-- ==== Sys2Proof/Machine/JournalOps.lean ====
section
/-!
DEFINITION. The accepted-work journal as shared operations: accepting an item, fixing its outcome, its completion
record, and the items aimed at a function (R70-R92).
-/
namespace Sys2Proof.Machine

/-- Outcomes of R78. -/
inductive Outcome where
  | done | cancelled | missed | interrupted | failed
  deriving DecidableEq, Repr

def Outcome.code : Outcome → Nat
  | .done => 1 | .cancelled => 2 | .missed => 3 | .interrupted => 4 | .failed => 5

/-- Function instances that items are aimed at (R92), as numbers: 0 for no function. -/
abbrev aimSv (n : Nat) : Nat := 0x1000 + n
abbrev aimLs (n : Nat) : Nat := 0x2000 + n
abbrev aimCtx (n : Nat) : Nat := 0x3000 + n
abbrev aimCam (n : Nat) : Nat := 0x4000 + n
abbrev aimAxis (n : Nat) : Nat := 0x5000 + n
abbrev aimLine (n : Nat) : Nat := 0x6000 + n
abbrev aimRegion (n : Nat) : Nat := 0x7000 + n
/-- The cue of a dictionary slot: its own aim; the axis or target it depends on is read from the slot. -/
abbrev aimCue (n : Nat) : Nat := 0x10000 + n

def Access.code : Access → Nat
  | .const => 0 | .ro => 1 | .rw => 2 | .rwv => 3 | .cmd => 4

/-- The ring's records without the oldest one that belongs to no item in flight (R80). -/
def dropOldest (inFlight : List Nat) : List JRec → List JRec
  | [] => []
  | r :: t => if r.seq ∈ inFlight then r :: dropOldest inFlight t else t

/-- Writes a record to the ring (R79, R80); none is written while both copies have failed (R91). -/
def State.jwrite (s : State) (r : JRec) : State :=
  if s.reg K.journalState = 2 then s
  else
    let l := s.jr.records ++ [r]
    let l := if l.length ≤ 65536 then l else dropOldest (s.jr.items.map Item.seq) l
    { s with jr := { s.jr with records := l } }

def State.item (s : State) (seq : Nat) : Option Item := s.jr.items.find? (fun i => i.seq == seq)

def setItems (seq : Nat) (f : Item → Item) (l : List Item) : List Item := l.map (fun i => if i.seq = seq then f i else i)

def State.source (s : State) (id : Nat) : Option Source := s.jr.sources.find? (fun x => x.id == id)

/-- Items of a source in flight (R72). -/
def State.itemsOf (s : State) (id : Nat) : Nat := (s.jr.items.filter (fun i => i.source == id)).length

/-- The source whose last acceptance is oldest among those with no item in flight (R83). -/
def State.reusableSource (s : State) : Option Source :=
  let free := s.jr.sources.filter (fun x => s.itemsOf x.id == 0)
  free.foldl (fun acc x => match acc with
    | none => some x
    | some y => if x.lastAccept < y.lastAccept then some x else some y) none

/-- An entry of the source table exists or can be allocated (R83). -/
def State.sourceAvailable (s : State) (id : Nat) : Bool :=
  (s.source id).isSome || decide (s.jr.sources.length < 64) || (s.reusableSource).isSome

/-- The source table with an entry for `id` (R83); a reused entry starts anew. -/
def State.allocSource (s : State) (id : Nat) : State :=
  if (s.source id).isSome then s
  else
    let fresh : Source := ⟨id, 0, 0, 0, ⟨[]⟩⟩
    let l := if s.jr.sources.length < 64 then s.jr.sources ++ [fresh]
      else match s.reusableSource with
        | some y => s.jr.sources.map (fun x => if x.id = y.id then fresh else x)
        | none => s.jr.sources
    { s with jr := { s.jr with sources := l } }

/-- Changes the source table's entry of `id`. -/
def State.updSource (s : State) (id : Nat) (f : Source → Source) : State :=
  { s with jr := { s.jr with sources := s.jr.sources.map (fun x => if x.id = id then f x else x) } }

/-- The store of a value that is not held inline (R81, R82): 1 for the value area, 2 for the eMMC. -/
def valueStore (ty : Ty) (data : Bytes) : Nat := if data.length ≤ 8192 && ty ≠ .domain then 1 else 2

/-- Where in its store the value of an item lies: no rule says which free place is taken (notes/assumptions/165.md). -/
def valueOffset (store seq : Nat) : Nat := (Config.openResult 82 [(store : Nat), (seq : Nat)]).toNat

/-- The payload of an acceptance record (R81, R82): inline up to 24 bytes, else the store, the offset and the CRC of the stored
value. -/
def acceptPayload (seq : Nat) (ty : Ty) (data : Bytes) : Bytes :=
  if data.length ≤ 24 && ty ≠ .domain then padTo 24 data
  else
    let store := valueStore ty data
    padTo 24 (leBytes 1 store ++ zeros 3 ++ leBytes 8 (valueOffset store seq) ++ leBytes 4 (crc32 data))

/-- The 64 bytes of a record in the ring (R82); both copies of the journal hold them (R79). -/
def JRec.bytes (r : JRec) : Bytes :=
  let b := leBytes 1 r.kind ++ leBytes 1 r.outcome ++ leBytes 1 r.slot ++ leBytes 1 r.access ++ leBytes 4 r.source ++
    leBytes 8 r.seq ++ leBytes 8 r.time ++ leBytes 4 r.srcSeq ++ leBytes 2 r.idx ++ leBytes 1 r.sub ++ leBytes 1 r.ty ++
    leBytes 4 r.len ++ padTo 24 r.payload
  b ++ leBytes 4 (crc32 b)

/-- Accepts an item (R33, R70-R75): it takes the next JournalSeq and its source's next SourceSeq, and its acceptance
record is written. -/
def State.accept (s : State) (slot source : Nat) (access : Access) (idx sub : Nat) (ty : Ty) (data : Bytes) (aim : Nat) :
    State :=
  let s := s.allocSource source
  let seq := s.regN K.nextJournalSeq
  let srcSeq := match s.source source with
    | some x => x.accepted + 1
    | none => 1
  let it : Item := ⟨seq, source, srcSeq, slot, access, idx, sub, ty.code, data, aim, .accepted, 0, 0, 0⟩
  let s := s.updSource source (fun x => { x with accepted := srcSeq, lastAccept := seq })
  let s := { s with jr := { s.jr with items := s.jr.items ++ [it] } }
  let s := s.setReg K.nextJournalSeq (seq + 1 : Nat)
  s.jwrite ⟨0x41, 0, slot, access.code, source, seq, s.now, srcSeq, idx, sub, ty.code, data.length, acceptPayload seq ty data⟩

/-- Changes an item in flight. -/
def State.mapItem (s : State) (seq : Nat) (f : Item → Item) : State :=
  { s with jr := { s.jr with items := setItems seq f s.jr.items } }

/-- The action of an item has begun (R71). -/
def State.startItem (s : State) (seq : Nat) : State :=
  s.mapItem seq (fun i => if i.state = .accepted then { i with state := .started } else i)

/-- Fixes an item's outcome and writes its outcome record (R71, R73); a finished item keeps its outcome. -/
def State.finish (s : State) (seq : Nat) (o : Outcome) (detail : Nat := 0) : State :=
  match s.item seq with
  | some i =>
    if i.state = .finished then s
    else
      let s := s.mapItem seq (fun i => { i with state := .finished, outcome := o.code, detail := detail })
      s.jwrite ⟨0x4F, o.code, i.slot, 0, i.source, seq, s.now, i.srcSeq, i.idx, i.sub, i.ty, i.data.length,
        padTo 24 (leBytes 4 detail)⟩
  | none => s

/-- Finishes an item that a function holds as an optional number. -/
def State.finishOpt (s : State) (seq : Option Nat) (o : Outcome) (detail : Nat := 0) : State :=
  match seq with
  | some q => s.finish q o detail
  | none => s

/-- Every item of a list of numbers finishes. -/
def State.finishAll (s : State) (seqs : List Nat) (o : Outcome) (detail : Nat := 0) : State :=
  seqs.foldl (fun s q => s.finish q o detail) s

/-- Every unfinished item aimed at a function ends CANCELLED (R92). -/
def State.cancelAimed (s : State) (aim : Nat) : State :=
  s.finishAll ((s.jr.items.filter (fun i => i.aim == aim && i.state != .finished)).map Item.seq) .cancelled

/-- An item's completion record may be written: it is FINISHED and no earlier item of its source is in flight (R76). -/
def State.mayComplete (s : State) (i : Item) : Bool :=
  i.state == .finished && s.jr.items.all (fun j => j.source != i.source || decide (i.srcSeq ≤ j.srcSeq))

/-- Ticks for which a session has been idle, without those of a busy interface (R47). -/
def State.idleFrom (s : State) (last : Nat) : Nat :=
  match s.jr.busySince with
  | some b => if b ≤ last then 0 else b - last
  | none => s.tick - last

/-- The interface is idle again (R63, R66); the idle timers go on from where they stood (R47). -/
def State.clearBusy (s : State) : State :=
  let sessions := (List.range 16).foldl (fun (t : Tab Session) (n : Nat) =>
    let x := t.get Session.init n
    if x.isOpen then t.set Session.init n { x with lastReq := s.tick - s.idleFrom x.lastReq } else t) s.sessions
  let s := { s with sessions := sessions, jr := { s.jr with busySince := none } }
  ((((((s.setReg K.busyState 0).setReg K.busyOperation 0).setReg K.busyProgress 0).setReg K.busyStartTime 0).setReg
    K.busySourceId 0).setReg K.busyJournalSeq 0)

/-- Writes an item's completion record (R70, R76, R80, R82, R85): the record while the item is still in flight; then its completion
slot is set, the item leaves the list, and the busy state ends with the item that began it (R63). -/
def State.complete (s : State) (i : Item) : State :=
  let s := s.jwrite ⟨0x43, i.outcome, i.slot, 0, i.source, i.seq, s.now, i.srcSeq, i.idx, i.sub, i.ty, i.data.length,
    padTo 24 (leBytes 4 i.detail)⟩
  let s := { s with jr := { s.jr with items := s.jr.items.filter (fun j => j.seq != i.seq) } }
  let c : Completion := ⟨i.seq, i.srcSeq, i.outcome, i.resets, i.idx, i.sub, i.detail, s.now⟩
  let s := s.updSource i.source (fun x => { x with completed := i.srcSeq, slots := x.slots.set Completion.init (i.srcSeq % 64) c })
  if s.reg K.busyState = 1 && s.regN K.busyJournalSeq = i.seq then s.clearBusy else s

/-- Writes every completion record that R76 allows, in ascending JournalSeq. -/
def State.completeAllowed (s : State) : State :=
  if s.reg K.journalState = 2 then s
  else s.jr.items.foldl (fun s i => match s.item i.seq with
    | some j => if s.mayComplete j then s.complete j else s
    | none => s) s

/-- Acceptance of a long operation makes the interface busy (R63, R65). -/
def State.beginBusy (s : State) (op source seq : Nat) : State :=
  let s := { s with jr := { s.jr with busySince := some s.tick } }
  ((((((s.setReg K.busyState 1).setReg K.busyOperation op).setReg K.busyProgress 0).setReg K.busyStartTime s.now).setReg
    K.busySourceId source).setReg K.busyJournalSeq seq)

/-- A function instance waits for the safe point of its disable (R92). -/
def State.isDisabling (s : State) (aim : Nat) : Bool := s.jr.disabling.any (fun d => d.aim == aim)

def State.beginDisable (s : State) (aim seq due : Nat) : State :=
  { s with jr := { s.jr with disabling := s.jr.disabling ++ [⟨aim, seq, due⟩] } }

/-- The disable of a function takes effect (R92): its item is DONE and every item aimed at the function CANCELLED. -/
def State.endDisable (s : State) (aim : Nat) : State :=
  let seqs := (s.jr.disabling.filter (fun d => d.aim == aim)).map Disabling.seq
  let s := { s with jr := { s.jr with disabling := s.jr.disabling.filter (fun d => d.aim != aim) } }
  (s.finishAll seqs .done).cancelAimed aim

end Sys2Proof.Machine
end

• • • • •

* [What the exercise asks]
What lines of the preceding data include the string "both"? Pull them out.

* [Result for this task]
/-- Writes a record to the ring (R79, R80); none is written while both copies have failed (R91). -/
/-- The 64 bytes of a record in the ring (R82); both copies of the journal hold them (R79). -/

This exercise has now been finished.